Sunday, 23 January 2011

Royal Wedding Beer - Theakston's Prince of Ales 1981


A rather natty black and gold label adorned the Prince of Ales from Theakston's Brewery in Masham, North Yorkshire, brewed for the 1981 royal wedding. 275ml or 9.68 fluid ounces in a brown bottle but the point of difference for this beer was the stubby bottle design and the ring pull cap.

Alas after thirty years of being stored in poor conditions and its initial pasteurisation mean the beer is undrinkable.

Theakston's has had an interesting thirty years and has survived despite several set-backs. In 1981 the company had only eight pubs but the name of Old Peculier was already big in the free-trade.

In 1984 the company was taken over by Blackburn brewer, Matthew Brown, which was in turn gobbled up by Scottish and Newcastle in 1987. In 2004 the company returned to private hands when four Theakston brothers bought the company from S&N.

Hopefully we will see a 2011 version of the beer later in the spring.

4 comments:

Ghost Drinker said...

Very odd looking bottle indeed! Wonder if the milk man dropped of a couple in the mornings.

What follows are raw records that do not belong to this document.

-- ==== Sys2Proof/Syntax.lean ====
section
/-! DEFINITION. The commands of the block: one constructor per row of spec/opcode_table.json, in its order, with the
operands of the row. A row that the device performs by itself at an instant carries that instant, a tick of SAMPLE_TIME,
as its first operand `t`; what the device measures there comes as operands too. -/
namespace Sys2Proof

/-- Why the PCIe link was reset (R29). -/
inductive LinkResetCause where
  | linkDown | hotReset | d3Return
deriving DecidableEq, Repr

/-- What the root complex has written to the MSI capability in configuration space (R25, R60, R61): MSI Enable, log2 of the vectors
granted, and the per-vector mask bits. -/
structure MsiConfig where
  enable : Bool
  granted : BitVec 3
  mask : Word
deriving DecidableEq, Repr

/-- What the error-correcting code finds in a word read from DRAM (R416, R417). -/
inductive EccResult where
  | clean | corrected | uncorrectable
deriving DecidableEq, Repr

/-- The kernels of link firmware that the dispatcher grants (R282); the predistortion kernel computes the 32 taps of a port
(R164). -/
inductive KernelJob where
  | noiseMap
  | predistortion (port : Fin 16) (taps : List (BitVec 18))
  | powerQuality
deriving DecidableEq, Repr

/-- What the carrier-sense detector of a transmit channel reads over CCA_US: the port, the channel definition and the mean
power in 0.5 dB below full scale, referred to PGA code 0 (R198). -/
structure ChannelSense where
  port : Fin 16
  ch : Fin 16
  level : Nat
deriving DecidableEq, Repr

/-- Where the adaptation of the cancellers stands at the end of a transmission (R89): the analog replica's gain and delay,
and the echo taps. -/
structure EchoResult where
  gain : BitVec 16
  delay : BitVec 8
  taps : List (BitVec 24)
deriving DecidableEq, Repr

/-- What the pilot of a check has measured (R91): the pilot's amplitude at the RX pins in µV, the amplitude of its current at the
LPn_ISNS converter in 1/256 code, and where it left the adaptation of the cancellers (R89). -/
structure PilotResult where
  rx : BitVec 24
  isns : BitVec 24
  echo : EchoResult
deriving DecidableEq, Repr

/-- The samples of a port in a phase bin, or in a 1 ms tick while the timebase is OFF: the largest magnitude, and the tick of the
last sample above UP_THRESH (R84). -/
structure PortPeak where
  peak : BitVec 16
  loud : Option Nat
deriving DecidableEq, Repr

/-- The 1 ms figures of transmit synthesis and of the port's current converter (R172, R88): DAC_RMS; the mean product of the DAC
code, in 1/32,768 of full scale, and the current code; and the RMS, mean and peak magnitude of the current code in 1/16 code. -/
structure EnergyFigures where
  dacRms : BitVec 16
  product : BitVec 32
  rms : BitVec 16
  mean : BitVec 16
  peak : BitVec 16
deriving DecidableEq, Repr

/-- A frame that link firmware composes of its own accord (R226): a SCHEDULE frame on a transmit channel, with the endpoints and the
delays in ms that its entries give, or a TEST frame to an endpoint. -/
inductive FwFrame where
  | schedule (port txch : Fin 16) (entries : List (BitVec 12 × BitVec 12))
  | test (ep : Fin 4096) (sec ackReq : Bool) (bytes : List Byte)
deriving DecidableEq, Repr

/-- What shows a cut (R127): the last 32 differential decisions, the first in bit 0; the tick at which the last of them ends; and
by how much the mean power over the 8 symbols that follow lies below the frozen AGC reference, in 1/16 dB. -/
structure CutFind where
  decisions : Word
  at_ : Nat
  fall : Nat
deriving DecidableEq, Repr

/-- What a replay engine makes of a transmission in its block (R176, R185), in ring time: the tick and the correlation, in
sixteenths of the ideal, of its preamble detection, T_PRE, the carrier offset in Hz, the frozen AGC reference in 1/16 dBFS, the
32 decisions at T_SYNC, the first in bit 0, the PHY header word, the SNR in 0.25 dB, the error powers of the symbols after the sync
word in 1/16 dBFS, and the soft values of the data field. -/
structure ReplayFind where
  detAt : Nat
  corr : Nat
  tPre : Nat
  carrier : BitVec 16
  agc : BitVec 16
  decisions : Word
  tSync : Nat
  word : Word
  snr : BitVec 16
  errs : List (BitVec 16)
  soft : List (BitVec 4)
deriving DecidableEq, Repr

/-- A transmit token, or an acknowledgement reservation (R392, R394): the device at its position, the feeder and the band,
the class, and the port, queue and tag that it serves there. -/
structure Token where
  dev : Nat
  feeder : Nat
  centre : Nat
  rate : Nat
  cls : Nat
  ack : Bool
  port : Nat
  /-- When it was claimed. -/
  at_ : Nat
  /-- Planned end of the transmission it serves, 0 where none is planned. -/
  planned : Nat
deriving DecidableEq, Repr


/-- What a loop output's readback shows over an update (R326, R329): the code of the readback converter, ±1.25 V across the loop
sense resistor, the voltage at LOOPn_VMON in mV, behind the 1:20 divider, and whether LOOPn_DRV stood at its limit. -/
structure LoopReadback where
  code : BitVec 16
  vmon : BitVec 16
  atLimit : Bool
deriving DecidableEq, Repr

/-- A time mark as it arrives (R383, R386): the master's SAMPLE_TIME at its departure, its MODE, RING_SIZE_M1 and ZONE_ID,
the hop count, whether a second master has been seen, and how far the device's own SAMPLE clock stands into its tick at the
mark's arrival, in 1/16 tick. -/
structure TimeMark where
  time : Nat
  mode : Nat
  sizeM1 : Nat
  zone : Nat
  hops : Nat
  otherRoot : Bool
  frac : Fin 16
deriving DecidableEq, Repr

/-- A timebase beacon (R387): cycle count, SAMPLE_TIME of the half-cycle start, tracking state and frequency. -/
structure Beacon where
  cycle : Nat
  time : Nat
  state : Nat
  freq : Nat
deriving DecidableEq, Repr

/-- A data field that a slave of a DEEPEN ring decoded (R396): the slave's engine, the master's port, the channel, the PHY
header word, T_SYNC and T_PRE in SAMPLE_TIME, the SNR in 0.25 dB, and the field's bytes. -/
structure RingField where
  eng : Nat
  port : Nat
  centre : Nat
  rate : Nat
  sync : Nat
  alarm : Bool
  word : Word
  tSync : Nat
  tPre : Nat
  snr : Nat
  field : List Byte
deriving DecidableEq, Repr

/-- The outcome of DRAM training (R409, R410): whether each channel trained and the density in GB that it read, and, with
RATE_8533 set, whether training at that rate failed and ran again at 6,400 MT/s (R419). -/
structure DramTraining where
  ok : List Bool
  density : List Nat
  fellBack : Bool
deriving DecidableEq, Repr
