/-- Register table of page MIR. Part 3. -/
def mirSpecsPart3 : List FldSpec := [
  ⟨MIR.EV_DIAG_DONE, 1, .w1c, 0x0, false, 0, 1⟩,
  ⟨MIR.EV_JOBQ_HIGH, 1, .w1c, 0x0, false, 0, 1⟩,
  ⟨MIR.EV_SLOT_FULL, 1, .w1c, 0x0, false, 0, 1⟩,
  ⟨MIR.REPEAT_JOBS, 1, .ro, 0x0, false, 0, 4294967295⟩,
  ⟨MIR.PLAIN_JOBS, 1, .ro, 0x0, false, 0, 4294967295⟩,
  ⟨MIR.WIDE_JOBS, 1, .ro, 0x0, false, 0, 4294967295⟩,
  ⟨MIR.MERGED_CNT, 1, .ro, 0x0, false, 0, 4294967295⟩,
  ⟨MIR.COPY_FOUND_CNT, 1, .ro, 0x0, false, 0, 4294967295⟩,
  ⟨MIR.COPY_MISSING_CNT, 1, .ro, 0x0, false, 0, 4294967295⟩,
  ⟨MIR.COMBINE_OK_CNT, 1, .ro, 0x0, false, 0, 4294967295⟩,
  ⟨MIR.COMBINE_FAIL_CNT, 1, .ro, 0x0, false, 0, 4294967295⟩,
  ⟨MIR.LATE_CNT, 1, .ro, 0x0, false, 0, 4294967295⟩,
  ⟨MIR.LATE_DUP_CNT, 1, .ro, 0x0, false, 0, 4294967295⟩,
  ⟨MIR.LATE_STALE_CNT, 1, .ro, 0x0, false, 0, 4294967295⟩,
  ⟨MIR.RING_LOST_CNT, 1, .ro, 0x0, false, 0, 4294967295⟩,
  ⟨MIR.WRITE_LOSS_CNT, 1, .ro, 0x0, false, 0, 4294967295⟩,
  ⟨MIR.SLOT_FULL_CNT, 1, .ro, 0x0, false, 0, 4294967295⟩,
  ⟨MIR.ACKED_COMBINED_CNT, 1, .ro, 0x0, false, 0, 4294967295⟩]

/-- Register table of page MIR. -/
def mirSpecs : List FldSpec := mirSpecsPart0 ++ mirSpecsPart1 ++ mirSpecsPart2 ++ mirSpecsPart3

/-- Register table of page MAC. Part 0. -/
def macSpecsPart0 : List FldSpec := [
  ⟨MAC.FORCE_FALLBACK, 1, .rws, 0x0, false, 0, 1⟩,
  ⟨MAC.RAW_QUEUE, 1, .rws, 0x1FFF, false, 0, 8191⟩,
  ⟨MAC.STAGGER_US, 1, .rws, 0x32, true, 50, 100⟩,
  ⟨MAC.BE_MIN1, 1, .rws, 0x1, false, 0, 10⟩,
  ⟨MAC.BE_MIN2, 1, .rws, 0x2, false, 0, 10⟩,
  ⟨MAC.BE_MIN3, 1, .rws, 0x3, false, 0, 10⟩,
  ⟨MAC.BE_MAX, 1, .rws, 0x6, false, 0, 10⟩,
  ⟨MAC.MAX_ATTEMPTS, 1, .rws, 0x4, true, 0, 15⟩,
  ⟨MAC.LIMIT, 1, .rws, 0x8, true, 0, 255⟩,
  ⟨MAC.CCA_US, 1, .rws, 0xFA, true, 31, 1000⟩,
  ⟨MAC.CS_DB, 1, .rws, 0xC, true, 0, 255⟩,
  ⟨MAC.CS_ABS, 1, .rws, 0x78, false, 0, 255⟩,
  ⟨MAC.ACK_WIN_US, 1, .rws, 0x32, true, 0, 255⟩,
  ⟨MAC.TXWIN_EN, 1, .rws, 0x0, false, 0, 1⟩,
  ⟨MAC.NOISY_DB, 1, .rws, 0xC, true, 0, 255⟩,
  ⟨MAC.TXWIN_MAX_SLOTS, 1, .rws, 0xA, true, 0, 255⟩,
  ⟨MAC.MISS_LIMIT, 1, .rws, 0x3, true, 0, 15⟩,
  ⟨MAC.FULL_LIMIT, 1, .rws, 0x2, true, 0, 15⟩,
  ⟨MAC.WAKE_GAP_MS, 1, .rws, 0x1, false, 0, 255⟩,
  ⟨MAC.WAKE_DATA_GAP_MS, 1, .rws, 0x5, true, 0, 255⟩,
  ⟨MAC.WAKE_HOLD_SLOTS, 1, .rws, 0x8, false, 0, 255⟩,
  ⟨MAC.REGIME, 1, .ro, 0x1, false, 0, 1⟩,
  ⟨MAC.REASON, 1, .ro, 0x0, false, 0, 7⟩,
  ⟨MAC.TRAINS, 1, .ro, 0x0, false, 0, 255⟩]

/-- Register table of page MAC. Part 1. -/
def macSpecsPart1 : List FldSpec := [
  ⟨MAC.BUSY, 8, .ro, 0x0, false, 0, 4294967295⟩,
  ⟨MAC.DEAF, 8, .ro, 0x0, false, 0, 4294967295⟩,
  ⟨MAC.EV_FORCED_ACCESS, 1, .w1c, 0x0, false, 0, 1⟩,
  ⟨MAC.EV_BUSY_FAIL, 1, .w1c, 0x0, false, 0, 1⟩,
  ⟨MAC.EV_REGIME_CHANGE, 1, .w1c, 0x0, false, 0, 1⟩,
  ⟨MAC.EV_NO_ACK_ENGINE, 1, .w1c, 0x0, false, 0, 1⟩,
  ⟨MAC.EV_ACK_LATE, 1, .w1c, 0x0, false, 0, 1⟩,
  ⟨MAC.EV_WAKE_SKIP, 1, .w1c, 0x0, false, 0, 1⟩,
  ⟨MAC.LBT_BUSY_CNT, 1, .ro, 0x0, false, 0, 4294967295⟩,
  ⟨MAC.BUSY_FAIL_CNT, 1, .ro, 0x0, false, 0, 4294967295⟩,
  ⟨MAC.FORCED_CNT, 1, .ro, 0x0, false, 0, 4294967295⟩,
  ⟨MAC.ACK_RX_CNT, 1, .ro, 0x0, false, 0, 4294967295⟩,
  ⟨MAC.ACK_MISS_CNT, 1, .ro, 0x0, false, 0, 4294967295⟩,
  ⟨MAC.ACK_LATE_CNT, 1, .ro, 0x0, false, 0, 4294967295⟩,
  ⟨MAC.OVERHEARD_CNT, 1, .ro, 0x0, false, 0, 4294967295⟩,
  ⟨MAC.TXWIN_DEFER_CNT, 1, .ro, 0x0, false, 0, 4294967295⟩,
  ⟨MAC.WAKE_FRAME_CNT, 1, .ro, 0x0, false, 0, 4294967295⟩,
  ⟨MAC.WAKE_SKIP_CNT, 1, .ro, 0x0, false, 0, 4294967295⟩,
  ⟨MAC.WAKE_FAIL_CNT, 1, .ro, 0x0, false, 0, 4294967295⟩,
  ⟨MAC.DRIFTED_CNT, 1, .ro, 0x0, false, 0, 4294967295⟩]

/-- Register table of page MAC. -/
def macSpecs : List FldSpec := macSpecsPart0 ++ macSpecsPart1

/-- Register table of page FLT. -/
def fltSpecs : List FldSpec := [
  ⟨FLT.BCAST_FTYPES, 1, .rws, 0x0, false, 0, 65535⟩,
  ⟨FLT.EV_FILTERED, 1, .w1c, 0x0, false, 0, 1⟩,
  ⟨FLT.FILTERED_DST_CNT, 1, .ro, 0x0, false, 0, 4294967295⟩,
  ⟨FLT.FILTERED_SRC_CNT, 1, .ro, 0x0, false, 0, 4294967295⟩,
  ⟨FLT.FILTERED_BCAST_CNT, 1, .ro, 0x0, false, 0, 4294967295⟩,
  ⟨FLT.ALLOW, 128, .rws, 0xFFFFFFFF, false, 0, 4294967295⟩]

/-- Register table of page DWL. -/
def dwlSpecs : List FldSpec := [
  ⟨DWL.RESERVE_EN, 1, .rws, 0x1, false, 0, 1⟩,
  ⟨DWL.RESERVE_PM, 1, .rws, 0x14, false, 0, 1023⟩,
  ⟨DWL.C0_ON_MS, 1, .rws, 0xF0, true, 0, 65535⟩,
  ⟨DWL.PORT_PROF_LO, 1, .rws, 0x0, false, 0, 4294967295⟩,
  ⟨DWL.PORT_PROF_HI, 1, .rws, 0x0, false, 0, 4294967295⟩,
  ⟨DWL.PORT_USED, 16, .ro, 0x0, false, 0, 1023⟩,
  ⟨DWL.C0_USED, 16, .ro, 0x0, false, 0, 1023⟩,
  ⟨DWL.OVER, 1, .ro, 0x0, false, 0, 65535⟩,
  ⟨DWL.RESERVE_MISMATCH, 1, .ro, 0x0, false, 0, 1⟩,
  ⟨DWL.EV_DWELL_OVER, 1, .w1c, 0x0, false, 0, 1⟩,
  ⟨DWL.EV_DWELL_REFUSED, 1, .w1c, 0x0, false, 0, 1⟩,
  ⟨DWL.EV_RESERVE_MISMATCH, 1, .w1c, 0x0, false, 0, 1⟩,
  ⟨DWL.DWELL_WAIT_CNT, 1, .ro, 0x0, false, 0, 4294967295⟩,
  ⟨DWL.DWELL_REFUSED_CNT, 1, .ro, 0x0, false, 0, 4294967295⟩,
  ⟨DWL.C0_OVER_CNT, 1, .ro, 0x0, false, 0, 4294967295⟩,
  ⟨DWL.ACK_OVER_CNT, 1, .ro, 0x0, false, 0, 4294967295⟩,
  ⟨DWL.CH_PROF_LO, 16, .rws, 0x0, false, 0, 4294967295⟩,
  ⟨DWL.CH_PROF_HI, 16, .rws, 0x0, false, 0, 4294967295⟩,
  ⟨DWL.EN, 16, .rws, 0x0, false, 0, 1⟩,
  ⟨DWL.MAX_ON_MS, 16, .rws, 0xFFFF, false, 0, 65535⟩,
  ⟨DWL.MIN_OFF_MS, 16, .rws, 0x0, false, 0, 65535⟩,
  ⟨DWL.WINDOW_S, 16, .rws, 0x3C, false, 0, 3600⟩,
  ⟨DWL.DUTY_PM, 16, .rws, 0x3E8, false, 0, 1000⟩]

/-- Register table of page LNK. Part 0. -/
def lnkSpecsPart0 : List FldSpec := [
  ⟨LNK.REQUIRE_SEC, 1, .rws, 0x1, false, 0, 1⟩,
  ⟨LNK.AUTH_DIAG, 1, .rws, 0x0, false, 0, 1⟩,
  ⟨LNK.AUTH_DIAG_RING, 1, .rws, 0x0, false, 0, 63⟩,
  ⟨LNK.CTR_GAP_LOG2, 1, .rws, 0x18, true, 0, 31⟩,
  ⟨LNK.REPLAY_LIMIT, 1, .rws, 0x8, true, 0, 255⟩,
  ⟨LNK.DUP_HOLD_S, 1, .rws, 0x3C, true, 0, 65535⟩,
  ⟨LNK.SACK_WAIT_MS, 1, .rws, 0xBB8, true, 0, 65535⟩,
  ⟨LNK.QUERY_LIMIT, 1, .rws, 0x4, true, 0, 15⟩,
  ⟨LNK.CONTRA_LIMIT, 1, .rws, 0x3, true, 0, 15⟩,
  ⟨LNK.PROBE_S, 1, .rws, 0x3C, true, 0, 65535⟩,
  ⟨LNK.SILENT_S, 1, .rws, 0xE10, false, 0, 65535⟩,
  ⟨LNK.HOLD_S, 1, .rws, 0x15180, true, 0, 4294967295⟩,
  ⟨LNK.WD_MS, 1, .rws, 0x64, true, 0, 65535⟩,
  ⟨LNK.OPCODE, 1, .wo, 0x0, false, 0, 255⟩,
  ⟨LNK.CMD_TAG, 1, .wo, 0x0, false, 0, 255⟩,
  ⟨LNK.MB_ARG, 8, .wo, 0x0, false, 0, 4294967295⟩,
  ⟨LNK.EVT_DATA, 1, .rc, 0x0, false, 0, 4294967295⟩,
  ⟨LNK.FW_STATE, 1, .ro, 0x0, false, 0, 7⟩,
  ⟨LNK.FW_VERSION, 1, .ro, 0x0, false, 0, 4294967295⟩,
  ⟨LNK.HEARTBEAT, 1, .ro, 0x0, false, 0, 4294967295⟩,
  ⟨LNK.BUSY, 1, .ro, 0x0, false, 0, 1⟩,
  ⟨LNK.MB_TAG, 1, .ro, 0x0, false, 0, 255⟩,
  ⟨LNK.RESULT, 1, .ro, 0x0, false, 0, 255⟩,
  ⟨LNK.MB_RESP, 8, .ro, 0x0, false, 0, 4294967295⟩]

/-- Register table of page LNK. Part 1. -/
def lnkSpecsPart1 : List FldSpec := [
  ⟨LNK.EVT_FILL, 1, .ro, 0x0, false, 0, 2047⟩,
  ⟨LNK.EP_COUNT, 1, .ro, 0x0, false, 0, 4095⟩,
  ⟨LNK.SESS_COUNT, 1, .ro, 0x0, false, 0, 511⟩,
  ⟨LNK.EV_MB_DONE, 1, .w1c, 0x0, false, 0, 1⟩,
  ⟨LNK.EV_EVT_READY, 1, .w1c, 0x0, false, 0, 1⟩,
  ⟨LNK.EV_FW_STOPPED, 1, .w1c, 0x0, false, 0, 1⟩,
  ⟨LNK.EV_FW_RUNNING, 1, .w1c, 0x0, false, 0, 1⟩,
  ⟨LNK.EV_EVT_LOST, 1, .w1c, 0x0, false, 0, 1⟩,
  ⟨LNK.DUP_CNT, 1, .ro, 0x0, false, 0, 4294967295⟩,
  ⟨LNK.CTR_REPLAY_CNT, 1, .ro, 0x0, false, 0, 4294967295⟩,
  ⟨LNK.CTR_JUMP_CNT, 1, .ro, 0x0, false, 0, 4294967295⟩,
  ⟨LNK.MIC_FAIL_CNT, 1, .ro, 0x0, false, 0, 4294967295⟩,
  ⟨LNK.NO_KEY_CNT, 1, .ro, 0x0, false, 0, 4294967295⟩,
  ⟨LNK.UNSECURED_CNT, 1, .ro, 0x0, false, 0, 4294967295⟩,
  ⟨LNK.ECHO_CNT, 1, .ro, 0x0, false, 0, 4294967295⟩,
  ⟨LNK.FTYPE_UNKNOWN_CNT, 1, .ro, 0x0, false, 0, 4294967295⟩,
  ⟨LNK.FTYPE_RULE_CNT, 1, .ro, 0x0, false, 0, 4294967295⟩,
  ⟨LNK.SEG_DUP_CNT, 1, .ro, 0x0, false, 0, 4294967295⟩,
  ⟨LNK.SEG_OUT_WIN_CNT, 1, .ro, 0x0, false, 0, 4294967295⟩,
  ⟨LNK.SEG_BAD_CNT, 1, .ro, 0x0, false, 0, 4294967295⟩,
  ⟨LNK.SACK_CONTRA_CNT, 1, .ro, 0x0, false, 0, 4294967295⟩,
  ⟨LNK.SESS_DONE_CNT, 1, .ro, 0x0, false, 0, 4294967295⟩,
  ⟨LNK.SESS_FAIL_CNT, 1, .ro, 0x0, false, 0, 4294967295⟩,
  ⟨LNK.ROUTE_ODD_CNT, 1, .ro, 0x0, false, 0, 4294967295⟩]

/-- Register table of page LNK. Part 2. -/
def lnkSpecsPart2 : List FldSpec := [
  ⟨LNK.EVT_LOST_CNT, 1, .ro, 0x0, false, 0, 4294967295⟩]

/-- Register table of page LNK. -/
def lnkSpecs : List FldSpec := lnkSpecsPart0 ++ lnkSpecsPart1 ++ lnkSpecsPart2

/-- Register table of page WAD. Part 0. -/
def wadSpecsPart0 : List FldSpec := [
  ⟨WAD.RX_RING1, 1, .rws, 0x1, false, 0, 63⟩,
  ⟨WAD.RX_RING2, 1, .rws, 0x2, false, 0, 63⟩,
  ⟨WAD.RX_RING3, 1, .rws, 0x3, false, 0, 63⟩,
  ⟨WAD.FB_RING, 1, .rws, 0x4, false, 0, 63⟩,
  ⟨WAD.OVH_RING, 1, .rws, 0x0, false, 0, 63⟩,
  ⟨WAD.CUT_RING, 1, .rws, 0x5, false, 0, 63⟩,
  ⟨WAD.WEIGHT1, 1, .rws, 0x8, true, 0, 15⟩,
  ⟨WAD.WEIGHT2, 1, .rws, 0x3, true, 0, 15⟩,
  ⟨WAD.WEIGHT3, 1, .rws, 0x1, true, 0, 15⟩,
  ⟨WAD.QUANTUM_US, 1, .rws, 0x2710, true, 0, 65535⟩,
  ⟨WAD.MSG_QUEUED, 1, .ro, 0x0, false, 0, 16777215⟩,
  ⟨WAD.POOL_FREE, 1, .ro, 0x0, false, 0, 16777215⟩,
  ⟨WAD.OPEN_QUEUES, 1, .ro, 0x0, false, 0, 16383⟩,
  ⟨WAD.C0_WAITING, 1, .ro, 0x0, false, 0, 65535⟩,
  ⟨WAD.HELD_REFUSALS, 1, .ro, 0x0, false, 0, 8191⟩,
  ⟨WAD.EV_RING_FULL, 1, .w1c, 0x0, false, 0, 1⟩,
  ⟨WAD.EV_RING0_FULL, 1, .w1c, 0x0, false, 0, 1⟩,
  ⟨WAD.EV_COMP_HELD, 1, .w1c, 0x0, false, 0, 1⟩,
  ⟨WAD.EV_POOL_LOW, 1, .w1c, 0x0, false, 0, 1⟩,
  ⟨WAD.EV_BUDGET_REFUSED, 1, .w1c, 0x0, false, 0, 1⟩,
  ⟨WAD.EV_C0_BOUND_MISS, 1, .w1c, 0x0, false, 0, 1⟩,
  ⟨WAD.ACCEPTED_CNT, 1, .ro, 0x0, false, 0, 4294967295⟩,
  ⟨WAD.REFUSED_CNT, 1, .ro, 0x0, false, 0, 4294967295⟩,
  ⟨WAD.DELIVERED_CNT, 1, .ro, 0x0, false, 0, 4294967295⟩]

/-- Register table of page WAD. Part 1. -/
def wadSpecsPart1 : List FldSpec := [
  ⟨WAD.FAILED_CNT, 1, .ro, 0x0, false, 0, 4294967295⟩,
  ⟨WAD.EXPIRED_CNT, 1, .ro, 0x0, false, 0, 4294967295⟩,
  ⟨WAD.CANCELLED_CNT, 1, .ro, 0x0, false, 0, 4294967295⟩,
  ⟨WAD.RX_RECORD_CNT, 1, .ro, 0x0, false, 0, 4294967295⟩,
  ⟨WAD.RX_DROP_FULL_CNT, 1, .ro, 0x0, false, 0, 4294967295⟩,
  ⟨WAD.COMP_LOST_CNT, 1, .ro, 0x0, false, 0, 4294967295⟩,
  ⟨WAD.C0_ACCEPTED_CNT, 1, .ro, 0x0, false, 0, 4294967295⟩,
  ⟨WAD.C0_BOUND_MISS_CNT, 1, .ro, 0x0, false, 0, 4294967295⟩,
  ⟨WAD.EN, 64, .rws, 0x0, false, 0, 1⟩,
  ⟨WAD.SIZE_M1, 64, .rws, 0x3FF, false, 15, 65535⟩,
  ⟨WAD.BASE, 64, .rws, 0x0, false, 0, 16777215⟩,
  ⟨WAD.INT_THRESH, 64, .rws, 0x1, true, 0, 65535⟩,
  ⟨WAD.INT_HOLD_US, 64, .rws, 0x0, false, 0, 65535⟩,
  ⟨WAD.PENDING_EP, 128, .ro, 0x0, false, 0, 4294967295⟩]

/-- Register table of page WAD. -/
def wadSpecs : List FldSpec := wadSpecsPart0 ++ wadSpecsPart1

Kieran Haslett-Moore said...

I think we were getting Greene King brewed Ruddles out here in something similar for a while.

The Beer Justice said...

I think also, more recently, Shepherd Neame's Spitfire was available in small stubby bottles with a screw cap.

"Eddie Rowles" said...

Those bottles are a sight for sore eyes!

They were the norm for me when I was a yougster starting my drinking career in my local Theakston's pub (Fleece in Northallerton) - and you didn't need a bottle opener.